Task item: What follows is a listing; restate every line of it word for word.

The data:

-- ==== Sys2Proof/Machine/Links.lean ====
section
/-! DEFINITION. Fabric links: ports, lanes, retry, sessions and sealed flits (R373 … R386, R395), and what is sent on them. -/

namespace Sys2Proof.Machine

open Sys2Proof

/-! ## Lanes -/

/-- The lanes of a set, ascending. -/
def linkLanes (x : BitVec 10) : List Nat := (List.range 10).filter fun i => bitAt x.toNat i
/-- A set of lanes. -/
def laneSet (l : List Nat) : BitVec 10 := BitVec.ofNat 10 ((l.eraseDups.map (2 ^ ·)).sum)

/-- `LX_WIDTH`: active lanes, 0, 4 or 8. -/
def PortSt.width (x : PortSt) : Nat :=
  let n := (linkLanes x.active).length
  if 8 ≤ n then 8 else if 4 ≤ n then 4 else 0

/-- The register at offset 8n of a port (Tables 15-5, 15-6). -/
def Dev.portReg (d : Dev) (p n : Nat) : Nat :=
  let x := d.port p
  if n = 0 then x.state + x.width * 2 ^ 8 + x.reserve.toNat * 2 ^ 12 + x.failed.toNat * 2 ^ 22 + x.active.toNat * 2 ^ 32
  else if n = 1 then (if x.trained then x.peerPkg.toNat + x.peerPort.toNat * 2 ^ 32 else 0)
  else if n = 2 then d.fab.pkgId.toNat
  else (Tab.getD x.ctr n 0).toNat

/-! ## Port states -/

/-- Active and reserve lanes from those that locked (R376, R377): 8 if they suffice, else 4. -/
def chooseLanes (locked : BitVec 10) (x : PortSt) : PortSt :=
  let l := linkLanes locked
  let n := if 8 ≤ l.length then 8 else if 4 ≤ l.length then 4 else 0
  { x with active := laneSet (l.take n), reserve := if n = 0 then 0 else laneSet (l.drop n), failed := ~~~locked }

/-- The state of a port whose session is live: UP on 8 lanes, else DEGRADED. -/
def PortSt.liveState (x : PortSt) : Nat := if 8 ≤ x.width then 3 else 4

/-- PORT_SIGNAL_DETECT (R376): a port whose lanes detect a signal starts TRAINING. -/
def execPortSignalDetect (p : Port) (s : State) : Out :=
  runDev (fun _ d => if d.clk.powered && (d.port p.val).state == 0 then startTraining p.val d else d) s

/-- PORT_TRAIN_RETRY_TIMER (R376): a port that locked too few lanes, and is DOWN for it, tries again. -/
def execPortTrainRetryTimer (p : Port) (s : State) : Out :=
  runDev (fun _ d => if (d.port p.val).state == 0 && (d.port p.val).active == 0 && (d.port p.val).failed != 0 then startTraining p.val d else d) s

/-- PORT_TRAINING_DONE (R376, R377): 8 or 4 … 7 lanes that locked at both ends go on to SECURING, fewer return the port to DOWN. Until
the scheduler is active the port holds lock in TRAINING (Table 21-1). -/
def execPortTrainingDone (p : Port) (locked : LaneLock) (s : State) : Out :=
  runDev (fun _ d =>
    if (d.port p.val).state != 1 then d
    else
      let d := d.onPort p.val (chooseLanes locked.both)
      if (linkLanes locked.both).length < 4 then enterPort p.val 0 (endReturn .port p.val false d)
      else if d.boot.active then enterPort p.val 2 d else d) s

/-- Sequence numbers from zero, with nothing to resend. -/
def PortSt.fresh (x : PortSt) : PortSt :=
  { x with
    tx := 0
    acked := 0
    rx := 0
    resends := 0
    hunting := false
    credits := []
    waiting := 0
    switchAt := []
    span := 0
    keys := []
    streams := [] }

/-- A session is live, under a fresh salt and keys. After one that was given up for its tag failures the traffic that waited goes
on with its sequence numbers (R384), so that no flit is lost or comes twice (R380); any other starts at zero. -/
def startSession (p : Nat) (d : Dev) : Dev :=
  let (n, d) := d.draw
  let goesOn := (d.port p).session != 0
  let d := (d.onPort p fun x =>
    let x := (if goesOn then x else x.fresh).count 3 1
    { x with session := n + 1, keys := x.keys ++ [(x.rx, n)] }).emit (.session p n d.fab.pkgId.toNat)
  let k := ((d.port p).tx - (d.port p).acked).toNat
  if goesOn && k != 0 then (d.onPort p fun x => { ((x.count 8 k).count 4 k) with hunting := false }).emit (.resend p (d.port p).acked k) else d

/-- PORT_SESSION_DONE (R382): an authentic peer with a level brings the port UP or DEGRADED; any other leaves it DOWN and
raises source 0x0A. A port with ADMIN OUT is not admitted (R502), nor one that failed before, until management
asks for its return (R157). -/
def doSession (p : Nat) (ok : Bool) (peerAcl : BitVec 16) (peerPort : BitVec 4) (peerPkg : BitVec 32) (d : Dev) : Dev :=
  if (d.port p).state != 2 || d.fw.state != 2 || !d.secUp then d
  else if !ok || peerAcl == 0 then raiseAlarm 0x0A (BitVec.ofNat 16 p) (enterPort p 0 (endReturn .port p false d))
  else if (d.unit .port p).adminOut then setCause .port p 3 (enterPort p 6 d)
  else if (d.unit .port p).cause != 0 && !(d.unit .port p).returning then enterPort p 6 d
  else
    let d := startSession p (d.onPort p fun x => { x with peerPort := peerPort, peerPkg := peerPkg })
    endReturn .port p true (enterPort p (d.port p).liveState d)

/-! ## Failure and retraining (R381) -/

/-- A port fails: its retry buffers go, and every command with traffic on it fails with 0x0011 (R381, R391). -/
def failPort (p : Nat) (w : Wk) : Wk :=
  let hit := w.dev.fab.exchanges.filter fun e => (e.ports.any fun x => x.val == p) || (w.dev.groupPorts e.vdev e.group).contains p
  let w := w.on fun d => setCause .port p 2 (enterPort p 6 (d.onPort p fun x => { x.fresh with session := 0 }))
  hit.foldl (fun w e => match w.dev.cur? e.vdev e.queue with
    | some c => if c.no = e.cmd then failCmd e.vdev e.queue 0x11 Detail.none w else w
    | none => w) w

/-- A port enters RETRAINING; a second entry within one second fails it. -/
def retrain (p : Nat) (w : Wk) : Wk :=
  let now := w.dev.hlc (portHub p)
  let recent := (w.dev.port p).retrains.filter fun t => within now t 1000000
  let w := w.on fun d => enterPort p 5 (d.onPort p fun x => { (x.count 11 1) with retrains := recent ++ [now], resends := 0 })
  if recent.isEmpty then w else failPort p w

Result below:
-- ==== Sys2Proof/Machine/Links.lean ====
section
/-! DEFINITION. Fabric links: ports, lanes, retry, sessions and sealed flits (R373 … R386, R395), and what is sent on them. -/

namespace Sys2Proof.Machine

open Sys2Proof

/-! ## Lanes -/

/-- The lanes of a set, ascending. -/
def linkLanes (x : BitVec 10) : List Nat := (List.range 10).filter fun i => bitAt x.toNat i
/-- A set of lanes. -/
def laneSet (l : List Nat) : BitVec 10 := BitVec.ofNat 10 ((l.eraseDups.map (2 ^ ·)).sum)

/-- `LX_WIDTH`: active lanes, 0, 4 or 8. -/
def PortSt.width (x : PortSt) : Nat :=
  let n := (linkLanes x.active).length
  if 8 ≤ n then 8 else if 4 ≤ n then 4 else 0

/-- The register at offset 8n of a port (Tables 15-5, 15-6). -/
def Dev.portReg (d : Dev) (p n : Nat) : Nat :=
  let x := d.port p
  if n = 0 then x.state + x.width * 2 ^ 8 + x.reserve.toNat * 2 ^ 12 + x.failed.toNat * 2 ^ 22 + x.active.toNat * 2 ^ 32
  else if n = 1 then (if x.trained then x.peerPkg.toNat + x.peerPort.toNat * 2 ^ 32 else 0)
  else if n = 2 then d.fab.pkgId.toNat
  else (Tab.getD x.ctr n 0).toNat

/-! ## Port states -/

/-- Active and reserve lanes from those that locked (R376, R377): 8 if they suffice, else 4. -/
def chooseLanes (locked : BitVec 10) (x : PortSt) : PortSt :=
  let l := linkLanes locked
  let n := if 8 ≤ l.length then 8 else if 4 ≤ l.length then 4 else 0
  { x with active := laneSet (l.take n), reserve := if n = 0 then 0 else laneSet (l.drop n), failed := ~~~locked }

/-- The state of a port whose session is live: UP on 8 lanes, else DEGRADED. -/
def PortSt.liveState (x : PortSt) : Nat := if 8 ≤ x.width then 3 else 4

/-- PORT_SIGNAL_DETECT (R376): a port whose lanes detect a signal starts TRAINING. -/
def execPortSignalDetect (p : Port) (s : State) : Out :=
  runDev (fun _ d => if d.clk.powered && (d.port p.val).state == 0 then startTraining p.val d else d) s

/-- PORT_TRAIN_RETRY_TIMER (R376): a port that locked too few lanes, and is DOWN for it, tries again. -/
def execPortTrainRetryTimer (p : Port) (s : State) : Out :=
  runDev (fun _ d => if (d.port p.val).state == 0 && (d.port p.val).active == 0 && (d.port p.val).failed != 0 then startTraining p.val d else d) s

/-- PORT_TRAINING_DONE (R376, R377): 8 or 4 … 7 lanes that locked at both ends go on to SECURING, fewer return the port to DOWN. Until
the scheduler is active the port holds lock in TRAINING (Table 21-1). -/
def execPortTrainingDone (p : Port) (locked : LaneLock) (s : State) : Out :=
  runDev (fun _ d =>
    if (d.port p.val).state != 1 then d
    else
      let d := d.onPort p.val (chooseLanes locked.both)
      if (linkLanes locked.both).length < 4 then enterPort p.val 0 (endReturn .port p.val false d)
      else if d.boot.active then enterPort p.val 2 d else d) s

/-- Sequence numbers from zero, with nothing to resend. -/
def PortSt.fresh (x : PortSt) : PortSt :=
  { x with
    tx := 0
    acked := 0
    rx := 0
    resends := 0
    hunting := false
    credits := []
    waiting := 0
    switchAt := []
    span := 0
    keys := []
    streams := [] }

/-- A session is live, under a fresh salt and keys. After one that was given up for its tag failures the traffic that waited goes
on with its sequence numbers (R384), so that no flit is lost or comes twice (R380); any other starts at zero. -/
def startSession (p : Nat) (d : Dev) : Dev :=
  let (n, d) := d.draw
  let goesOn := (d.port p).session != 0
  let d := (d.onPort p fun x =>
    let x := (if goesOn then x else x.fresh).count 3 1
    { x with session := n + 1, keys := x.keys ++ [(x.rx, n)] }).emit (.session p n d.fab.pkgId.toNat)
  let k := ((d.port p).tx - (d.port p).acked).toNat
  if goesOn && k != 0 then (d.onPort p fun x => { ((x.count 8 k).count 4 k) with hunting := false }).emit (.resend p (d.port p).acked k) else d

/-- PORT_SESSION_DONE (R382): an authentic peer with a level brings the port UP or DEGRADED; any other leaves it DOWN and
raises source 0x0A. A port with ADMIN OUT is not admitted (R502), nor one that failed before, until management
asks for its return (R157). -/
def doSession (p : Nat) (ok : Bool) (peerAcl : BitVec 16) (peerPort : BitVec 4) (peerPkg : BitVec 32) (d : Dev) : Dev :=
  if (d.port p).state != 2 || d.fw.state != 2 || !d.secUp then d
  else if !ok || peerAcl == 0 then raiseAlarm 0x0A (BitVec.ofNat 16 p) (enterPort p 0 (endReturn .port p false d))
  else if (d.unit .port p).adminOut then setCause .port p 3 (enterPort p 6 d)
  else if (d.unit .port p).cause != 0 && !(d.unit .port p).returning then enterPort p 6 d
  else
    let d := startSession p (d.onPort p fun x => { x with peerPort := peerPort, peerPkg := peerPkg })
    endReturn .port p true (enterPort p (d.port p).liveState d)

/-! ## Failure and retraining (R381) -/

/-- A port fails: its retry buffers go, and every command with traffic on it fails with 0x0011 (R381, R391). -/
def failPort (p : Nat) (w : Wk) : Wk :=
  let hit := w.dev.fab.exchanges.filter fun e => (e.ports.any fun x => x.val == p) || (w.dev.groupPorts e.vdev e.group).contains p
  let w := w.on fun d => setCause .port p 2 (enterPort p 6 (d.onPort p fun x => { x.fresh with session := 0 }))
  hit.foldl (fun w e => match w.dev.cur? e.vdev e.queue with
    | some c => if c.no = e.cmd then failCmd e.vdev e.queue 0x11 Detail.none w else w
    | none => w) w

/-- A port enters RETRAINING; a second entry within one second fails it. -/
def retrain (p : Nat) (w : Wk) : Wk :=
  let now := w.dev.hlc (portHub p)
  let recent := (w.dev.port p).retrains.filter fun t => within now t 1000000
  let w := w.on fun d => enterPort p 5 (d.onPort p fun x => { (x.count 11 1) with retrains := recent ++ [now], resends := 0 })
  if recent.isEmpty then w else failPort p w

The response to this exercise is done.